PROBLEM DESCRIPTION
Write out, without any change, the lines in the material below that run from the line with "s.enterHold (f.launch + BitVec.ofNat 32 (f.slots * f.period))" through the line with "def State.fired (s", both included.
• • •
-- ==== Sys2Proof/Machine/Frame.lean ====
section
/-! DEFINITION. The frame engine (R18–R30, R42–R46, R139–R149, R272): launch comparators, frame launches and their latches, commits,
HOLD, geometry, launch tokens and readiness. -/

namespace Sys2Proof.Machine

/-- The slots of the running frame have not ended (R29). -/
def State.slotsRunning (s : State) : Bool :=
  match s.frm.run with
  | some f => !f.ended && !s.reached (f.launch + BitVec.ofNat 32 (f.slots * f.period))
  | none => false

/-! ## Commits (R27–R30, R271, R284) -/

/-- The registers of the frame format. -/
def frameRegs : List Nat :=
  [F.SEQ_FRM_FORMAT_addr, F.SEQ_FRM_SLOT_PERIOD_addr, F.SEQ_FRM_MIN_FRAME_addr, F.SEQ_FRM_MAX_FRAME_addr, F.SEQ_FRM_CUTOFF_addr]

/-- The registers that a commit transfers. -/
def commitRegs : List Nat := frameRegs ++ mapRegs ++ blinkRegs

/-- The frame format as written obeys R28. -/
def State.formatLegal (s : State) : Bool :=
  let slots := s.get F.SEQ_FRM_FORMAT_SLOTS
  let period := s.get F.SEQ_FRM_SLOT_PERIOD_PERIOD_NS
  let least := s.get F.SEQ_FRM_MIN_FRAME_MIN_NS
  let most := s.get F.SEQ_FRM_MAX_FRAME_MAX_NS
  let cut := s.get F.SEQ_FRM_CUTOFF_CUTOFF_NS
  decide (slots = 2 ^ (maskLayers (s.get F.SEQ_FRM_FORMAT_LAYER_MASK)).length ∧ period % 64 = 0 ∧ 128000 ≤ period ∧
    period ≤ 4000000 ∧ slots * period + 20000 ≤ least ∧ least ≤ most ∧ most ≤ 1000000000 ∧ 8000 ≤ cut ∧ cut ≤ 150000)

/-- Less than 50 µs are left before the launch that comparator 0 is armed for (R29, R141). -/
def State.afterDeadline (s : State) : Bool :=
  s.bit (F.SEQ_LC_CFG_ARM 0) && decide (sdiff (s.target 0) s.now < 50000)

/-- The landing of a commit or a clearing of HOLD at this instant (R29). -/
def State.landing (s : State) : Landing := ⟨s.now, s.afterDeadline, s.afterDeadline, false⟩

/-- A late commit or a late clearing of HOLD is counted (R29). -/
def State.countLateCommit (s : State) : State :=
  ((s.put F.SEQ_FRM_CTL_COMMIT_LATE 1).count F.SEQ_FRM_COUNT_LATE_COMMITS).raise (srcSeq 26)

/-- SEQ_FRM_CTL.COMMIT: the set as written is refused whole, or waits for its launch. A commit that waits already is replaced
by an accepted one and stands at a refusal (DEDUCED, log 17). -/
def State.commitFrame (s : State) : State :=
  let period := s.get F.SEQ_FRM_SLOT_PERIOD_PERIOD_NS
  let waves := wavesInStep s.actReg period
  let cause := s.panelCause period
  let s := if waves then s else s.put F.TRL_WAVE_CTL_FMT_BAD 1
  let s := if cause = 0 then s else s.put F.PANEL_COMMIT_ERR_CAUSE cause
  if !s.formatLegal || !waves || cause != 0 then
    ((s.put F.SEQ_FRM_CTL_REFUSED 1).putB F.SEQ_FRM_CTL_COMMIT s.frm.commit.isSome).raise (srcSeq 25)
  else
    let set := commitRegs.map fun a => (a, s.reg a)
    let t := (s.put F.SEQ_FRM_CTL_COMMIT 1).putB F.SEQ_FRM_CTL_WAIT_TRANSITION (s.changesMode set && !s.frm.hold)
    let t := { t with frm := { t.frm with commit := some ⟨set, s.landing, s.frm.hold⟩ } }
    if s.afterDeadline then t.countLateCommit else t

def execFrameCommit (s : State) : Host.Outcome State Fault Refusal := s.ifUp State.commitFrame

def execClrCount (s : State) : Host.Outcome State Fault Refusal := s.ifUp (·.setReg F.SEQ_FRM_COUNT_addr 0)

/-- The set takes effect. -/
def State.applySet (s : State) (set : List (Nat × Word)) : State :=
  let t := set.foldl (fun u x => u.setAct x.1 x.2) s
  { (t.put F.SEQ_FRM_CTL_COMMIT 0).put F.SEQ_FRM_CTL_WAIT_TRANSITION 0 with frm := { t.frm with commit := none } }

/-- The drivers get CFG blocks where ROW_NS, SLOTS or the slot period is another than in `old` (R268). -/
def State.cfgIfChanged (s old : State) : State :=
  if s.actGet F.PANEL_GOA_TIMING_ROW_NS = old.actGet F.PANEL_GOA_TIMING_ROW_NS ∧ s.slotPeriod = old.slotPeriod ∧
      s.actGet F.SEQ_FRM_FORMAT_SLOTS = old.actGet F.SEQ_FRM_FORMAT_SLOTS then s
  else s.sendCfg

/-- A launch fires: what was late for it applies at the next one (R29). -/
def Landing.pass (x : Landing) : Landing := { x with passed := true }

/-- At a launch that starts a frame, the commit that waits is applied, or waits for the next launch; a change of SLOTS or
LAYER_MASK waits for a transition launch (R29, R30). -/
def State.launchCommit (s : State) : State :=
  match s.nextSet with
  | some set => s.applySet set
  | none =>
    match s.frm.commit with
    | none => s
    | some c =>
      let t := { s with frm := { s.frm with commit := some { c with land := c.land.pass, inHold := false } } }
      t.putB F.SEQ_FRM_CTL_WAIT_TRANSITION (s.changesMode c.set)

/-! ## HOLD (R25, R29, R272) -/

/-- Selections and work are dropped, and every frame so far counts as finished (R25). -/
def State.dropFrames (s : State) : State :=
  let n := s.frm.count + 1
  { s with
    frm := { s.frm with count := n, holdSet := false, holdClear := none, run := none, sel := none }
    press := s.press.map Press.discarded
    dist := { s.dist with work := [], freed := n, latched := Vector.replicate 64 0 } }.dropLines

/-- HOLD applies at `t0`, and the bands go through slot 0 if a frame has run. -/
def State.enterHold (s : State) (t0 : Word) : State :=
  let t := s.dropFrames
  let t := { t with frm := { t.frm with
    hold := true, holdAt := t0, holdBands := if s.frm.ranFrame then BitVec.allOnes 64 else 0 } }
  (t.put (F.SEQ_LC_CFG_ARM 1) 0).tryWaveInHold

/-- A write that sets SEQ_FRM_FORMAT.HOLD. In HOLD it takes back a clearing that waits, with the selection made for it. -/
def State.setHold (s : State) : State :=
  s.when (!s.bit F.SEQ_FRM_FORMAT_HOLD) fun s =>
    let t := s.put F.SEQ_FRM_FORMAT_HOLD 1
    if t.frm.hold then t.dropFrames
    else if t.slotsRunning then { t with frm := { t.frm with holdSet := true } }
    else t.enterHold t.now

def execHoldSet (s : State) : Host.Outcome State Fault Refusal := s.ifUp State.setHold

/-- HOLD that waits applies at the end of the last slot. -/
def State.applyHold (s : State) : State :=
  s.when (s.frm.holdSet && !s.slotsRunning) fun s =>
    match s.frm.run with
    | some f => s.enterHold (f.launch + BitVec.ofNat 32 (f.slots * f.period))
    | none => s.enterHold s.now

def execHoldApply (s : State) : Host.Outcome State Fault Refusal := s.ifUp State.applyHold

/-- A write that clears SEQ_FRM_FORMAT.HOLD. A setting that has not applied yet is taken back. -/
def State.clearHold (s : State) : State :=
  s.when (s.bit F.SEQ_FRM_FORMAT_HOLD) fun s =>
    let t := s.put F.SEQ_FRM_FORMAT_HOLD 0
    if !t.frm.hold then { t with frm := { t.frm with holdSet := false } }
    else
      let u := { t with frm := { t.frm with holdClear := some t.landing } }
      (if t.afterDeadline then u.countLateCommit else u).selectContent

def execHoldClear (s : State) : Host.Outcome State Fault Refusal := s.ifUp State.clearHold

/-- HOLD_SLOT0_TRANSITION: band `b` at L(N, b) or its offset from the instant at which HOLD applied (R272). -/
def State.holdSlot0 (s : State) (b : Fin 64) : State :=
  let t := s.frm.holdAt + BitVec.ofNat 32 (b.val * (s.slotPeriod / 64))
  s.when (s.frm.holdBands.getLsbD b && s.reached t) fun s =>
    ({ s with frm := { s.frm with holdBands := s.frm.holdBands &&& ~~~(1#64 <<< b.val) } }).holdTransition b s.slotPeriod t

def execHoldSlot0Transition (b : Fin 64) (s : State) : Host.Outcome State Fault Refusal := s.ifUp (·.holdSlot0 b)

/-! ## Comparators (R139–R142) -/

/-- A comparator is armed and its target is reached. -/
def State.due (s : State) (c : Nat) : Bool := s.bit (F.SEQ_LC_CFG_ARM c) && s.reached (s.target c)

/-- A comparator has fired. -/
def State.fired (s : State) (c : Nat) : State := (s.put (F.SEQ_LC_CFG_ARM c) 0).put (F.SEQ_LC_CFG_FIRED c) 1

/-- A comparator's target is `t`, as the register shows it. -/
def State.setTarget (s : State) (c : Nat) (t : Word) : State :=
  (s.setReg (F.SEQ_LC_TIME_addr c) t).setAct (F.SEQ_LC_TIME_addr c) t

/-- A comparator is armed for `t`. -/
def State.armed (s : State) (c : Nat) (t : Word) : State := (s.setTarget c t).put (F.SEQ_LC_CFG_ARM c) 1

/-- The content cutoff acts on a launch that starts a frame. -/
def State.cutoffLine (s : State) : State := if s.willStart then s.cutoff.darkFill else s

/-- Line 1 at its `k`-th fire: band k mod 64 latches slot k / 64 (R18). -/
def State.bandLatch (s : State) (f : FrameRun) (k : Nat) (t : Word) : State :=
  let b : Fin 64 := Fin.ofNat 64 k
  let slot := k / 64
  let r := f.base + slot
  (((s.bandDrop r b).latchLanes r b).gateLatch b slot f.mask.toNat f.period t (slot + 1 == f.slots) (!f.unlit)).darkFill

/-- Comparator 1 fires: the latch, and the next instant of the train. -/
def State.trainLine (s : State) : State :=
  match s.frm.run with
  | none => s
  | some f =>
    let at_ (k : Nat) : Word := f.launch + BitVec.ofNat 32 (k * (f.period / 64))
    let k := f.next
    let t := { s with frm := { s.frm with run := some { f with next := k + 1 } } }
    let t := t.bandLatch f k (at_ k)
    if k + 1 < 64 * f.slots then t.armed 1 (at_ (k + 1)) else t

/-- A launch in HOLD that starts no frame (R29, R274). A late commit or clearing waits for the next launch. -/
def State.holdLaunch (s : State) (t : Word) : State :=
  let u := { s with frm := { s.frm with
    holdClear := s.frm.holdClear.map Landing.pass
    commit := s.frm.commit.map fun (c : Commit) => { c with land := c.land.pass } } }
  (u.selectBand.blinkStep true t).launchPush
• • •
RESPONSE
    | some f => s.enterHold (f.launch + BitVec.ofNat 32 (f.slots * f.period))
    | none => s.enterHold s.now

def execHoldApply (s : State) : Host.Outcome State Fault Refusal := s.ifUp State.applyHold

/-- A write that clears SEQ_FRM_FORMAT.HOLD. A setting that has not applied yet is taken back. -/
def State.clearHold (s : State) : State :=
  s.when (s.bit F.SEQ_FRM_FORMAT_HOLD) fun s =>
    let t := s.put F.SEQ_FRM_FORMAT_HOLD 0
    if !t.frm.hold then { t with frm := { t.frm with holdSet := false } }
    else
      let u := { t with frm := { t.frm with holdClear := some t.landing } }
      (if t.afterDeadline then u.countLateCommit else u).selectContent

def execHoldClear (s : State) : Host.Outcome State Fault Refusal := s.ifUp State.clearHold

/-- HOLD_SLOT0_TRANSITION: band `b` at L(N, b) or its offset from the instant at which HOLD applied (R272). -/
def State.holdSlot0 (s : State) (b : Fin 64) : State :=
  let t := s.frm.holdAt + BitVec.ofNat 32 (b.val * (s.slotPeriod / 64))
  s.when (s.frm.holdBands.getLsbD b && s.reached t) fun s =>
    ({ s with frm := { s.frm with holdBands := s.frm.holdBands &&& ~~~(1#64 <<< b.val) } }).holdTransition b s.slotPeriod t

def execHoldSlot0Transition (b : Fin 64) (s : State) : Host.Outcome State Fault Refusal := s.ifUp (·.holdSlot0 b)

/-! ## Comparators (R139–R142) -/

/-- A comparator is armed and its target is reached. -/
def State.due (s : State) (c : Nat) : Bool := s.bit (F.SEQ_LC_CFG_ARM c) && s.reached (s.target c)

/-- A comparator has fired. -/
def State.fired (s : State) (c : Nat) : State := (s.put (F.SEQ_LC_CFG_ARM c) 0).put (F.SEQ_LC_CFG_FIRED c) 1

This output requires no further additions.